■ Records for this task:
■ ■ ■ ■ ■
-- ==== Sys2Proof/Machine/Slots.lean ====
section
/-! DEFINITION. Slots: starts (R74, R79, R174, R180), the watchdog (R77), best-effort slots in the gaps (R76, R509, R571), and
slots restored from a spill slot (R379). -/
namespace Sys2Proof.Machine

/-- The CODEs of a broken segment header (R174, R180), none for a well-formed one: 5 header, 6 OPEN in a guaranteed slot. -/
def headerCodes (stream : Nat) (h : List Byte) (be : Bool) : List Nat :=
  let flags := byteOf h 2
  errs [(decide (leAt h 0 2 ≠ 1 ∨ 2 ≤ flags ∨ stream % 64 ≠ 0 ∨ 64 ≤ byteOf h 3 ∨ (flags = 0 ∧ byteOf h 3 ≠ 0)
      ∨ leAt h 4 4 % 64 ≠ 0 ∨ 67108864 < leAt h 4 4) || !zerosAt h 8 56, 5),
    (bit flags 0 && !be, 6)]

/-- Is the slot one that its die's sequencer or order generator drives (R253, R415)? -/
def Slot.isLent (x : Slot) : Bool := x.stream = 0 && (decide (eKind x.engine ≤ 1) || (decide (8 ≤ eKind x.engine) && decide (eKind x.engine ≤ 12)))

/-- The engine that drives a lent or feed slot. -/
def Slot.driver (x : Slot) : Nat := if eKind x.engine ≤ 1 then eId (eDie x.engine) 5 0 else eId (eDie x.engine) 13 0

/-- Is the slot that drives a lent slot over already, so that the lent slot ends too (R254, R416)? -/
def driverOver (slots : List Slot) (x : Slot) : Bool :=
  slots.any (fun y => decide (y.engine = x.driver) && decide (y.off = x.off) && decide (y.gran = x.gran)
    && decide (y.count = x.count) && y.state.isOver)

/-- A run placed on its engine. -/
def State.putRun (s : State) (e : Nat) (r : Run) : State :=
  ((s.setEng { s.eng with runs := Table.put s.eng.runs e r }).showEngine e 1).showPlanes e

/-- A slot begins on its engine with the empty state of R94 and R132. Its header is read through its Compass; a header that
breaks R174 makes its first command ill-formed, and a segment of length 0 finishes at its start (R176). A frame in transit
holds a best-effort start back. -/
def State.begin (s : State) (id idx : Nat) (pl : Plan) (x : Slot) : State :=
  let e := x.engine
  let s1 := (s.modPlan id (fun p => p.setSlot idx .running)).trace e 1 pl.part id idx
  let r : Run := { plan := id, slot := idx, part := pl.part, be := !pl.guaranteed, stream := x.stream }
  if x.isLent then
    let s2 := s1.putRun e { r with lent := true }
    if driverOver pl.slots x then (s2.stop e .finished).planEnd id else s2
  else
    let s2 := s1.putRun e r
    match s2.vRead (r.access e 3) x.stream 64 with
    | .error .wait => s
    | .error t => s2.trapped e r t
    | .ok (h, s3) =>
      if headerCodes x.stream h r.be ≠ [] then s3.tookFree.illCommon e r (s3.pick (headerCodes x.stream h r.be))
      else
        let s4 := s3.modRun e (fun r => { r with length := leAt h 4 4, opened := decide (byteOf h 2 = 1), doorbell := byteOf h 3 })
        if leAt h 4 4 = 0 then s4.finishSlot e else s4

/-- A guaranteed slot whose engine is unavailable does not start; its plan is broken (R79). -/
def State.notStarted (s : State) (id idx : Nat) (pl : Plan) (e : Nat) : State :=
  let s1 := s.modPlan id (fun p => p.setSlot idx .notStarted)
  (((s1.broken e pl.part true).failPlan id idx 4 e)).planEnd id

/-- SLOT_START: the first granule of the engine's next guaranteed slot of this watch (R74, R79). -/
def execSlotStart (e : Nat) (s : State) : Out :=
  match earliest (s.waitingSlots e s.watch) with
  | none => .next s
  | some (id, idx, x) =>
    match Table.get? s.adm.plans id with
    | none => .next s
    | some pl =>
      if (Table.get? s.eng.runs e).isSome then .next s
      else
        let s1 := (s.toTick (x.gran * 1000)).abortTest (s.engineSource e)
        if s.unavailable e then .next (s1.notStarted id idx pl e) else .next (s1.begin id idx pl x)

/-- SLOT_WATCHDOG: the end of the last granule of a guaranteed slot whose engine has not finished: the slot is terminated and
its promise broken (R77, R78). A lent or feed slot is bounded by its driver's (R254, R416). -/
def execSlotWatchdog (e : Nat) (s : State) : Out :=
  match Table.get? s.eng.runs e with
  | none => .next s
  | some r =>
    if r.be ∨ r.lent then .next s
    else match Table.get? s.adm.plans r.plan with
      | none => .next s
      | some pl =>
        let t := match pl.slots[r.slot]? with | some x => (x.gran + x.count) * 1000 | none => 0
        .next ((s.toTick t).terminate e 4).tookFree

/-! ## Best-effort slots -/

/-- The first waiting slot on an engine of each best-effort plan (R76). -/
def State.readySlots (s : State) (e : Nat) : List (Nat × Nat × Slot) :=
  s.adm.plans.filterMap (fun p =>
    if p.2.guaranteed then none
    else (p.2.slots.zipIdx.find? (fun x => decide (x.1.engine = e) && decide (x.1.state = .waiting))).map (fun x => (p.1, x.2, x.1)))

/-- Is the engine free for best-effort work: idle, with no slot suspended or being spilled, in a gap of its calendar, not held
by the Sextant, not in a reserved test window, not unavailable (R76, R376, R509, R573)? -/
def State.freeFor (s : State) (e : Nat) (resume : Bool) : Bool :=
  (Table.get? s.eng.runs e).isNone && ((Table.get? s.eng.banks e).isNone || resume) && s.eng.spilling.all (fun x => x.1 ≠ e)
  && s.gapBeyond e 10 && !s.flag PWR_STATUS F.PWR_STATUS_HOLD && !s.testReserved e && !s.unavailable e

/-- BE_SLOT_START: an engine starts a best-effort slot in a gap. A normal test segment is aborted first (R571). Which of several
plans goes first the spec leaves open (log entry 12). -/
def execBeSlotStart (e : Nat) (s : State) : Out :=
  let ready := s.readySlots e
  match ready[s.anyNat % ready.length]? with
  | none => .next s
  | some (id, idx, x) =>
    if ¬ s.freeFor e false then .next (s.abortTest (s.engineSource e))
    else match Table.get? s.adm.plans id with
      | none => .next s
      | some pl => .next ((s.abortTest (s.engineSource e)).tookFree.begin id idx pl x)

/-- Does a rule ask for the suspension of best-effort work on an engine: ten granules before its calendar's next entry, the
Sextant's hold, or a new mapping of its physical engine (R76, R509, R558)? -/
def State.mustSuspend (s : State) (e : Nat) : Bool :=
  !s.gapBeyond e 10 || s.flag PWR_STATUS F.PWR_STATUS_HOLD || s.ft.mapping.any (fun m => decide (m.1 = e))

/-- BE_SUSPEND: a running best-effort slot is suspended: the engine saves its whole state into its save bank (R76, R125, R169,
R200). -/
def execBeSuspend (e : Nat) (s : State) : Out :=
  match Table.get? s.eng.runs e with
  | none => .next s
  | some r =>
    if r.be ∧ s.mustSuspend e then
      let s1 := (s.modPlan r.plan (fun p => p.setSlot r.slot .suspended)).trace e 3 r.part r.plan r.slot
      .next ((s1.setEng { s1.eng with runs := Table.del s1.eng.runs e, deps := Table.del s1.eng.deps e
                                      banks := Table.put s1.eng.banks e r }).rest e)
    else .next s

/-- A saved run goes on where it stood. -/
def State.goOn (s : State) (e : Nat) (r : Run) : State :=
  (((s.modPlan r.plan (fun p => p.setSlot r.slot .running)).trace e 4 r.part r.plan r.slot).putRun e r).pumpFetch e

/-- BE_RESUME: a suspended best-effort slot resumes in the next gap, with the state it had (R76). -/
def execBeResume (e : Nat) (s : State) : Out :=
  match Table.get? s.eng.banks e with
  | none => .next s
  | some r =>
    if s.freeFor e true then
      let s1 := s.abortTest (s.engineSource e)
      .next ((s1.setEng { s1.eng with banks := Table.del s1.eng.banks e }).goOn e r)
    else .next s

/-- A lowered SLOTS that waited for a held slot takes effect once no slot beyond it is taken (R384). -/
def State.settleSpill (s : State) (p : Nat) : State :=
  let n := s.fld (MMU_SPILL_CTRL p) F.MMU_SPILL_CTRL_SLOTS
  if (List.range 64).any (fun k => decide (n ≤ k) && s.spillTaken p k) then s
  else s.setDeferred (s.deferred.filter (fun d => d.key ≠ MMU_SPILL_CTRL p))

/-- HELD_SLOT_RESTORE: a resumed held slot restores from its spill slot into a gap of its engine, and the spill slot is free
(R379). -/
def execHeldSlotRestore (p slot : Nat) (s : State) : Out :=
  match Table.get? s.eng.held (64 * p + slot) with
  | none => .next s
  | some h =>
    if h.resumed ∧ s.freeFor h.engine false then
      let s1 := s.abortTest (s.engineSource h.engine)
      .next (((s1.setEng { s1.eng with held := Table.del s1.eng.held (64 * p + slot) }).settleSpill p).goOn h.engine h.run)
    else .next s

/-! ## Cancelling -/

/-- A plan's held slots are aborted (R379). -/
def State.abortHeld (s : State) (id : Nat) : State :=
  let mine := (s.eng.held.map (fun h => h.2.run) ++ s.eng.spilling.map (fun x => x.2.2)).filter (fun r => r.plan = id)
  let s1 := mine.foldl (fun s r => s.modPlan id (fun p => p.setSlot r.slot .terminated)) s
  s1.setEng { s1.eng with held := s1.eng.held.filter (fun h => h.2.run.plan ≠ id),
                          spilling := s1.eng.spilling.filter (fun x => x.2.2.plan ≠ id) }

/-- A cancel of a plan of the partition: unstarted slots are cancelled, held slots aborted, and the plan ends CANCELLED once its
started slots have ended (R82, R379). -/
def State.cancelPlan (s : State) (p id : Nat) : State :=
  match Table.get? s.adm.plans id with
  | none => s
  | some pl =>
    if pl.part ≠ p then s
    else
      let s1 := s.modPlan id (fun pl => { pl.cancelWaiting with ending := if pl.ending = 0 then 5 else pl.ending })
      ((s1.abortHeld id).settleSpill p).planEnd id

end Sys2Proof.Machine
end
■ ■ ■ ■ ■
■ Your instructions: Search the listing above for the lines with "let s4 := s3.modRun" and "calendar, not held", then output those lines and all lines between them exactly.

■ Finished task:
        let s4 := s3.modRun e (fun r => { r with length := leAt h 4 4, opened := decide (byteOf h 2 = 1), doorbell := byteOf h 3 })
        if leAt h 4 4 = 0 then s4.finishSlot e else s4

/-- A guaranteed slot whose engine is unavailable does not start; its plan is broken (R79). -/
def State.notStarted (s : State) (id idx : Nat) (pl : Plan) (e : Nat) : State :=
  let s1 := s.modPlan id (fun p => p.setSlot idx .notStarted)
  (((s1.broken e pl.part true).failPlan id idx 4 e)).planEnd id

/-- SLOT_START: the first granule of the engine's next guaranteed slot of this watch (R74, R79). -/
def execSlotStart (e : Nat) (s : State) : Out :=
  match earliest (s.waitingSlots e s.watch) with
  | none => .next s
  | some (id, idx, x) =>
    match Table.get? s.adm.plans id with
    | none => .next s
    | some pl =>
      if (Table.get? s.eng.runs e).isSome then .next s
      else
        let s1 := (s.toTick (x.gran * 1000)).abortTest (s.engineSource e)
        if s.unavailable e then .next (s1.notStarted id idx pl e) else .next (s1.begin id idx pl x)

/-- SLOT_WATCHDOG: the end of the last granule of a guaranteed slot whose engine has not finished: the slot is terminated and
its promise broken (R77, R78). A lent or feed slot is bounded by its driver's (R254, R416). -/
def execSlotWatchdog (e : Nat) (s : State) : Out :=
  match Table.get? s.eng.runs e with
  | none => .next s
  | some r =>
    if r.be ∨ r.lent then .next s
    else match Table.get? s.adm.plans r.plan with
      | none => .next s
      | some pl =>
        let t := match pl.slots[r.slot]? with | some x => (x.gran + x.count) * 1000 | none => 0
        .next ((s.toTick t).terminate e 4).tookFree

/-! ## Best-effort slots -/

/-- The first waiting slot on an engine of each best-effort plan (R76). -/
def State.readySlots (s : State) (e : Nat) : List (Nat × Nat × Slot) :=
  s.adm.plans.filterMap (fun p =>
    if p.2.guaranteed then none
    else (p.2.slots.zipIdx.find? (fun x => decide (x.1.engine = e) && decide (x.1.state = .waiting))).map (fun x => (p.1, x.2, x.1)))

/-- Is the engine free for best-effort work: idle, with no slot suspended or being spilled, in a gap of its calendar, not held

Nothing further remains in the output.